There’s a bathhouse due to be built on West Madison Street.
If you’re a Chicagoan with a few decades traversing its grid, that first sentence will conjure several images, some none too positive. Bathhouses have a long and checkered history here. So does West Madison Street, which decades ago meant Skid Row to people who knew Chicago.
This new bathhouse proposal shouldn’t cause much worry — and it’s a reminder about how everything old can be new again.
Alex Najem, founder and CEO of Fulton Street Cos., plans to build a two-and-a-half story bathhouse at the northwest corner of Madison and Morgan streets. He will lease the 40,000-square-foot building to Bathhouse, an operation based in Brooklyn, New York, that has taken bathhouses upscale, adding therapies and facilities to promote wellness in a social setting. It promises professional massages and scrubs, pools and saunas with different temperatures and a place to dine.

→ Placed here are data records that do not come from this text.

-- ==== Sys2Proof/Machine/Step.lean ====
section
/-! DEFINITION. One step (spec/40_execution_cycle.md R90, R91) and the host's aid for the next fetch. -/

namespace Sys2Proof.Machine

/-- One step, taken only when `status` is Running (R91): fetch, decode, execute, boundary action. -/
def step (s : State) : Host.Outcome State Fault Refusal :=
  match s.status with
  | .running =>
    match fetch s with
    | .ok i => afterExec i (exec i s)
    | .error e => raiseFetch e s
  | .halted => .fault .notRunning
  | .faulted _ => .fault .notRunning
  | .exhausted => .fault .notRunning

/-- The same instruction stored where step fetches its next instruction; memory alone changes. At a pc
above 32764 the cells beyond address 32767 do not exist and are left out. -/
def State.withFetchWord (s : State) (nbits w : Nat) : State := storeAtPc s nbits w

end Sys2Proof.Machine
end

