/-- When status is Running and the cells from pc on, all inside memory, are the encoding of a well-formed
instruction i, the step is exec of i at that state; a next state then goes through the boundary action, and a
fault or refusal is handed on. What the boundary action is, and that it comes after out only, is the spec's
own decision D18 (log entry 15) and stated in the controller's statements. -/
def Obligations.StepRunsInstructionAtPc : Prop :=
  ∀ (s : State) (i : Instr), s.status = .running → i.wf = true →
    s.pc.toNat + i.operandCount ≤ 32767 →
    (∀ k, k ≤ i.operandCount → (encode i)[k]? = some (s.mem.read (s.pc.toNat + k))) →
    step s = match exec i s with
      | .next t => .next (boundaryAction i t)
      | .fault f => .fault f
      | .refused q => .refused q

/-- For every Running state with pc in memory whose cell at pc is above 21 (the register encodings too), the step
answers the state with status Faulted(IllegalOpcode, pc, that cell) and every other field unchanged. -/
def Obligations.IllegalOpcodeFaults : Prop :=
  ∀ s : State, s.status = .running → s.pc.toNat ≤ 32767 → 21 < (s.mem.read s.pc.toNat).toNat →
    step s = .next { s with status := .faulted ⟨.illegalOpcode, s.pc, some (s.mem.read s.pc.toNat)⟩ }

/-- For every Running state: with pc above 32767 the step faults with AddressOutOfRange and no opcode in the
record; with the opcode in memory but some operand word above 32767 it faults with AddressOutOfRange and that
opcode, whatever the operand words in memory hold. pc does not wrap, opcode none, the priority and pc kept by
the fault are the spec's own decisions D4, D31, D11, D13 (log entry 16); a pc above 32768, which no run
reaches, faults likewise by this model's choice (log entry 5). -/
def Obligations.FetchPastMemoryEndFaults : Prop :=
  ∀ s : State, s.status = .running →
    (32767 < s.pc.toNat → step s = .next { s with status := .faulted ⟨.addressOutOfRange, s.pc, none⟩ }) ∧
    (∀ n, s.pc.toNat ≤ 32767 → 32767 < s.pc.toNat + n →
      ([0, 2, 1, 1, 3, 3, 1, 2, 2, 3, 3, 3, 3, 3, 2, 2, 2, 1, 0, 1, 1, 0] : List Nat)[(opcodeCell s).toNat]?
        = some n →
      step s = .next { s with status := .faulted ⟨.addressOutOfRange, s.pc, some (opcodeCell s)⟩ })

/-- For every step that ends Faulted, from any state: the state after it is the state before it with only status
changed, the record's address is the pc of the faulting instruction, and the record's opcode is the cell at
pc, or none when pc is outside memory. That pc stays (D13) and that the opcode is none there (D31) are the
spec's own decisions (log entry 16). -/
def Obligations.FaultChangesOnlyStatus : Prop :=
  ∀ (s s' : State) (f : FaultRecord), step s = .next s' → s'.status = .faulted f →
    s' = { s with status := .faulted f } ∧ f.addr = s.pc ∧
      f.opcode = if s.pc.toNat ≤ 32767 then some (opcodeCell s) else none

/-- A step stops with the model's notRunning exactly when status is not Running: the three terminal statuses have
no next state, and a Running machine never stops for this reason. The name notRunning is the model's own (log
entry 9). -/
def Obligations.NoStepUnlessRunning : Prop :=
  ∀ s : State, step s = .fault .notRunning ↔ s.status ≠ .running

/-- For every Running state the step answers a next state, or it is the wait of an in instruction (opcode 20 at
pc) with inbuf empty and no answer from the line source; no instruction is ever refused. The stop awaitingLine
and the queue of answers are the model's form of that wait (log entry 7). -/
def Obligations.RunningStepsUnlessWaiting : Prop :=
  ∀ s : State, s.status = .running →
    (∃ s', step s = .next s') ∨
      (step s = .fault .awaitingLine ∧ s.inbuf = [] ∧ s.lines = [] ∧ (opcodeCell s).toNat = 20)

/-- If a step waits for a line, then for every answer the line source gives, the step from that state with the
answer on the LINE port has a next state; a non-empty line leaves it Running with the line queued but for its
first code, and NoLine or an empty line makes it Faulted. That an empty line counts as NoLine is the spec's
own decision D17 and that pc stays at the instruction is D13; that the answer stays in lines on the fault is
this model's choice (log entry 8), and so is the queue of answers (log entry 7). -/
def Obligations.WaitEndsWithAnswer : Prop :=
  ∀ (s : State) (ans : LineAnswer), step s = .fault .awaitingLine →
    ∃ t, step (s.answerLine ans) = .next t ∧
      (∀ c rest, ans = .line (c :: rest) → t.status = .running ∧ t.inbuf = rest ∧ t.lines = []) ∧
      (ans = .noLine ∨ ans = .line [] → t = { s with
        lines := [ans], status := .faulted ⟨.inputExhausted, s.pc, some 20#16⟩ })

/-- For every step: output is unchanged, or it is the old output with one code appended and the instruction at pc
is out (opcode 19). Restores and faults never shorten it. -/
def Obligations.OutputIsAppendOnly : Prop :=
  ∀ s s' : State, step s = .next s' →
    s'.output = s.output ∨ ∃ c, s'.output = s.output ++ [c] ∧ (opcodeCell s).toNat = 19

/-- For every step: the configuration is unchanged and a checkpoint that exists is unchanged; if the instruction
is not out or CAL_ENABLE is false, then cp, cal_state, candidate and scan_base are unchanged. That the
boundary is after out only is the spec's own decision D18. -/
def Obligations.ControllerStateChangesOnlyAtOut : Prop :=
  ∀ s s' : State, step s = .next s' →
    s'.cfg = s.cfg ∧ (∀ c, s.cp = some c → s'.cp = some c) ∧
    ((opcodeCell s).toNat ≠ 19 ∨ s.cfg.calEnable = false →
      s'.cp = s.cp ∧ s'.calState = s.calState ∧ s'.candidate = s.candidate ∧ s'.scanBase = s.scanBase)

/-- For every step: if register r changes, then the opcode is one of the twelve with a destination and its operand
word a is 32768 + r, or the instruction is out with CAL_ENABLE true and the controller is Idle and r is the
designated register (the arming write) or Testing (a restore and the candidate write). That the controller
writes a register only at an out is the spec's own decision D18 (log entry 15). -/
def Obligations.RegistersWrittenOnlyAsListed : Prop :=
  ∀ (s s' : State) (r : RegIdx), step s = .next s' → s'.x[r] ≠ s.x[r] →
    ((opcodeCell s).toNat ∈ ([1, 3, 4, 5, 9, 10, 11, 12, 13, 14, 15, 20] : List Nat) ∧
      (s.mem.read (s.pc.toNat + 1)).toNat = 32768 + r.val) ∨
    ((opcodeCell s).toNat = 19 ∧ s.cfg.calEnable = true ∧
      (s.calState = .idle ∧ r = s.cfg.calReg ∨ s.calState = .testing))

/-- For every step from a state with memory in canonical form: if the cell at address n reads differently, then
the instruction is wmem and its operand a has the value n, or it is out with CAL_ENABLE true in Testing and
memory is the checkpoint's. A restore replaces all cells (R56) and belongs to a retry (R207); that it happens
only at an out is the spec's own decision D18 (log entry 15). -/
def Obligations.MemoryWrittenOnlyByWmemOrRestore : Prop :=
  ∀ (s s' : State) (n : Nat), s.mem.wf → step s = .next s' → s'.mem.read n ≠ s.mem.read n →
    ((opcodeCell s).toNat = 16 ∧
      ∃ v, Denotes (srcOfCell (s.mem.read (s.pc.toNat + 1))) s v ∧ v.toNat = n) ∨
    ((opcodeCell s).toNat = 19 ∧ s.cfg.calEnable = true ∧ s.calState = .testing ∧
      ∃ c, s.cp = some c ∧ s'.mem = c.mem)

/-- For every step: the stack is unchanged; or push or call has appended one Word; or pop or ret has removed the
last; or an out in Testing has restored the checkpoint's. That a restore happens only at an out, in Testing,
is the spec's own decision D18 (log entry 15). -/
def Obligations.StackChangesByOneElement : Prop :=
  ∀ s s' : State, step s = .next s' →
    s'.stack = s.stack ∨
    ((opcodeCell s).toNat ∈ ([2, 17] : List Nat) ∧ ∃ v, s'.stack = s.stack ++ [v]) ∨
    ((opcodeCell s).toNat ∈ ([3, 18] : List Nat) ∧ ∃ v, s.stack = s'.stack ++ [v]) ∨
    ((opcodeCell s).toNat = 19 ∧ s.calState = .testing ∧ ∃ c, s.cp = some c ∧ s'.stack = c.stack)

/-- For every step: if an answer of the line source is used, the instruction is in, inbuf was empty and exactly
one answer is used; if inbuf changes, the instruction is in or an out in Testing. A restore never gives back
or takes a line. That a restore happens only at an out is the spec's own decision D18 (log entry 15); the
queue of answers is the model's form of the LINE port (log entry 7). -/
def Obligations.LineSourceAskedOnlyByInWhenEmpty : Prop :=
  ∀ s s' : State, step s = .next s' →
    (s'.lines ≠ s.lines → (opcodeCell s).toNat = 20 ∧ s.inbuf = [] ∧ ∃ ans, s.lines = ans :: s'.lines) ∧
    (s'.inbuf ≠ s.inbuf → (opcodeCell s).toNat = 20 ∨ ((opcodeCell s).toNat = 19 ∧ s.calState = .testing))

/-- For every Running state with canonical memory and every wmem whose address is that of the following
instruction: the next opcode fetch reads the Word stored; when it is 0 the next step halts and when it is
above 21 the next step is an IllegalOpcode fault with it. That pc is the next address after the halt, and
stays at the instruction on the fault, is the spec's own decision D13 (log entry 16). -/
def Obligations.StoreSeenByNextFetch : Prop :=
  ∀ (s t : State) (a b : Src) (va vb : Word), s.mem.wf → s.status = .running →
    Denotes a s va → Denotes b s vb → va.toNat = s.pc.toNat + 3 → exec (.wmem a b) s = .next t →
    opcodeCell t = vb.setWidth 16 ∧
    (vb = 0#15 → step t = .next { t with status := .halted, pc := BitVec.ofNat 16 (t.pc.toNat + 1) }) ∧
    (21 < vb.toNat → step t =
      .next { t with status := .faulted ⟨.illegalOpcode, t.pc, some (vb.setWidth 16)⟩ })

/-- For every state with canonical memory, address, Word and register: wmem and then rmem at that address both
complete, and the register holds the Word. -/
def Obligations.WmemThenRmemReturnsWord : Prop :=
  ∀ (s : State) (a v : Word) (r : RegIdx), s.mem.wf →
    ∃ s1 s2, exec (.wmem (.lit a) (.lit v)) s = .next s1 ∧
      exec (.rmem (.reg r) (.lit a)) s1 = .next s2 ∧ s2.x[r] = v

/-- For every step from a state with canonical memory: a cell that holds a value above 32767 after it held the
same value before it, or memory is the checkpoint's. -/
def Obligations.NoStepMakesNonWordCell : Prop :=
  ∀ (s s' : State) (n : Nat), s.mem.wf → step s = .next s' → 32767 < (s'.mem.read n).toNat →
    s'.mem.read n = s.mem.read n ∨ ∃ c, s.cp = some c ∧ s'.mem = c.mem

/-- With no checkpoint, capture stores memory, registers, stack, pc, inbuf and the length of output and changes no
live state; with one, it changes nothing, the spec's own decision D22. -/
def Obligations.CaptureSnapshotsOnce : Prop :=
  ∀ s : State,
    (s.cp = none → s.capture =
      { s with cp := some ⟨s.mem, s.x, s.stack, s.pc, s.inbuf, s.output.length⟩ }) ∧
    (∀ c, s.cp = some c → s.capture = s)

/-- With a checkpoint, restore puts back its memory, registers, stack, pc and inbuf whole; output, status, the
checkpoint, the controller state, the configuration and the lines are unchanged. -/
def Obligations.RestoreReplacesFiveSubstates : Prop :=
  ∀ (s : State) (c : Checkpoint), s.cp = some c → s.restore =
    { s with mem := c.mem, x := c.x, stack := c.stack, pc := c.pc, inbuf := c.inbuf }

/-- For every state with no checkpoint, any number of steps run after a capture, whatever instructions they
execute: restoring then gives memory, registers, stack, pc and inbuf equal to those right after the capture. -/
def Obligations.RestoreReturnsToCapture : Prop :=
  ∀ (s t : State) (k : Nat), s.cp = none →
    Host.Core.run Sys2Proof.core k s.capture = .next t → SameCaptured s.capture t.restore

/-- For every Running state at an out with CAL_ENABLE true, Idle and no checkpoint: if the new output ends with
ARM_STR and the designated register is 0, the step captures the state after the out, sets scan_base to the
output length, writes the candidate and is Testing; else it is the out alone. Suffix matching at out only,
scan_base at the capture and Armed not resting are the spec's own decisions D18, D19, D24. -/
def Obligations.OutArmsController : Prop :=
  ∀ (s : State) (a : Src) (v : Word), s.status = .running → fetch s = .ok (.out a) → Denotes a s v →
    s.cfg.calEnable = true → s.calState = .idle → s.cp = none →
    (CompletedAt s.cfg.armStr 0 (s.output ++ [v]) → s.x[s.cfg.calReg] = 0#15 → step s =
      .next { s with
        output := s.output ++ [v], pc := BitVec.ofNat 16 (s.pc.toNat + 2),
        cp := some ⟨s.mem, s.x, s.stack, BitVec.ofNat 16 (s.pc.toNat + 2), s.inbuf, (s.output ++ [v]).length⟩,
        scanBase := (s.output ++ [v]).length, x := s.x.set s.cfg.calReg s.candidate,
        calState := .testing }) ∧
    (¬ (CompletedAt s.cfg.armStr 0 (s.output ++ [v]) ∧ s.x[s.cfg.calReg] = 0#15) → step s =
      .next { s with output := s.output ++ [v], pc := BitVec.ofNat 16 (s.pc.toNat + 2) })

/-- For every Running state at an out with CAL_ENABLE true in Testing: if the new output from scan_base on ends
with ACC_STR the step is the out and cal_state Accepted, whether or not REJ_STR is completed too (the spec's
own decision D18); if it ends with neither, the step is the out alone. -/
def Obligations.AcceptanceOracleAccepts : Prop :=
  ∀ (s : State) (a : Src) (v : Word), s.status = .running → fetch s = .ok (.out a) → Denotes a s v →
    s.cfg.calEnable = true → s.calState = .testing →
    (CompletedAt s.cfg.accStr s.scanBase (s.output ++ [v]) → step s =
      .next { s with output := s.output ++ [v], pc := BitVec.ofNat 16 (s.pc.toNat + 2), calState := .accepted }) ∧
    (¬ CompletedAt s.cfg.accStr s.scanBase (s.output ++ [v]) → ¬ CompletedAt s.cfg.rejStr s.scanBase (s.output ++ [v]) → step s =
      .next { s with output := s.output ++ [v], pc := BitVec.ofNat 16 (s.pc.toNat + 2) })

/-- For every Running state at an out with CAL_ENABLE true in Testing with checkpoint c, a candidate other than
CAND_LAST, the rejection oracle completed and the acceptance oracle not: the step keeps the output with the
new code, restores the five substates of c, moves scan_base to the output length, and writes candidate + 1 to
candidate and to the designated register. Matching at the out with acceptance tested first (D18) and moving
scan_base (D19) are the spec's own decisions; that the next candidate is a 15-bit Word is log entry 14. -/
def Obligations.RejectionOracleRetries : Prop :=
  ∀ (s : State) (a : Src) (v : Word) (c : Checkpoint), s.status = .running →
    fetch s = .ok (.out a) → Denotes a s v → s.cfg.calEnable = true → s.calState = .testing →
    s.cp = some c → s.candidate ≠ s.cfg.candLast →
    ¬ CompletedAt s.cfg.accStr s.scanBase (s.output ++ [v]) →
    CompletedAt s.cfg.rejStr s.scanBase (s.output ++ [v]) →
    step s = .next { s with
      output := s.output ++ [v], scanBase := (s.output ++ [v]).length,
      mem := c.mem, stack := c.stack, pc := c.pc, inbuf := c.inbuf,
      x := c.x.set s.cfg.calReg (s.candidate + 1#15), candidate := s.candidate + 1#15 }
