-- ==== Sys2Proof/Laws/Controller.lean ====
section
/-! SUPPORT. The laws of string matching (R210), and of what a fetch reads. -/

namespace Sys2Proof.Machine

/-- `ends_with(P, base)` holds exactly when P has just been completed at or after `base` (R210). -/
theorem endsWith_iff {p : List Word} {base : Nat} {out : List Word} :
    endsWith p base out = true ↔ CompletedAt p base out := by
  simp only [endsWith, CompletedAt, Bool.and_eq_true, decide_eq_true_eq, beq_iff_eq]
  constructor
  · rintro ⟨h, hp⟩
    refine ⟨out.take (out.length - p.length), ?_, ?_⟩
    · conv_lhs => rw [← List.take_append_drop (out.length - p.length) out, hp]
    · rw [List.length_take]; omega
  · rintro ⟨before, rfl, hb⟩
    simp only [List.length_append, Nat.add_sub_cancel, List.drop_left, and_true]
    omega

theorem endsWith_false_iff {p : List Word} {base : Nat} {out : List Word} :
    endsWith p base out = false ↔ ¬ CompletedAt p base out := by
  rw [← endsWith_iff, Bool.not_eq_true]

/-- A fetched instruction's opcode is the cell at `pc`, which is an address (R92). -/
theorem opcode_of_fetch {s : State} {i : Instr} (h : fetch s = .ok i) :
    i.opcode = opcodeCell s ∧ s.pc.toNat ≤ 32767 := by
  unfold fetch at h
  rw [Memory.window_succ] at h
  by_cases hpc : s.pc.toNat ≤ 32767
  · rw [if_pos hpc] at h
    split at h
    · rename_i j rest hd
      cases h
      exact ⟨opcode_of_decode hd, hpc⟩
    · cases h
  · rw [if_neg hpc] at h
    simp [decode] at h

end Sys2Proof.Machine
end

By opting for this development on what has been a parking lot, Najem is abandoning a prior plan for the property that called for a 10-story condo building with only 25 units. The project at 1010 W. Madison would have been an unusual for-sale venture when developers, Najem included, are otherwise building rental apartments on the Near West Side.
But he couldn’t justify the construction costs because of inflation. So he changed plans. “Madison is a great retail street,” he said. And Najem figures he’s adding an amenity the increasing number of neighbors will patronize.
He confessed he wasn’t at first keen on the bathhouse concept. “I definitely had my doubts. When the group came in town and I met them, that’s when I was sold,” he said.
If the concept doesn’t work out, Najem said he’ll still have a building with space suitable for retailers and restaurants.
He hopes to close on construction financing in a few months and start work early next year, finishing in 2025. The prominent architectural firm Gensler designed the building to include rooftop dining. No zoning change is required.
Bathhouses long ago provided material for writers such as Saul Bellow and Nelson Algren. They were an Eastern European carryover where visitors could sweat off a few pounds while maybe making business deals of various respectability. Later came gay places for hookups.
The new bathhouse version is scrubbed and refined for the health conscious, suitable for friends and family. The Bathhouse venture in Brooklyn is co-ed and advises people that while it’s OK to talk to strangers, it’s “not a place for speed dating.”
In Chicago, it will open on a stretch of Madison Street where urban renewal has long since done its thing, wrecking seedy old buildings and bringing in hipster hangouts. The old Skid Row kept a connection to yet another brand of bathhouse — public facilities that served the indigent. The authoritative Encyclopedia of Chicago said the last such operation served Skid Row and closed in 1979.
Fulton Street ranks with Sterling Bay and Trammell Crow as being among the most active developers in Fulton Market and the Near West Side, areas that still draw national attention as thriving urban markets despite pauses during the pandemic. While commercial valuations in the Loop are plummeting, demand for retail space and offices west of the traditional downtown are pushing rents higher, and more apartments are on tap.
Crime, taxes and high interest rates still loom as trouble for the Near West Side, but Najem said he sticks by a longer view. “Things take time. The hope is that everything will be better in 24 to 36 months” when major development getting started now will be delivered, he said.
Najem’s pending projects include an office building under construction at 919 W. Fulton, where Harrison Real Estate Capital will be the anchor tenant and the Gibsons group plans a restaurant. Also on his agenda are 1,300 apartments at 1200 and 1201 W. Fulton. The 1200 building would include a fitness center and awaits city approval while the 1201 building has its entitlements. Najem said he’s working to get it financed.
He said he’s bullish despite the pandemic’s extended effects on big city living. “We’re in a cycle where less is more and new construction is where the credit tenants want to be.”
His outlook doesn’t leave much room for older downtown buildings that may be worth little more than the land they sit on. “I don’t know how anybody makes sense of anything in the Loop right now,” he said.
“The Loop will endure over time but more as a neighborhood type place” with suitable retailers and open space, Najem said, suggesting Chicago might need to carve out its own Central Park by taking down towers nobody wants anymore, probably a staggering public expense. He said it might take 20 years to see even the start of radical change.
Chicagoans who think about that long enough might need a nice hot sauna to relax.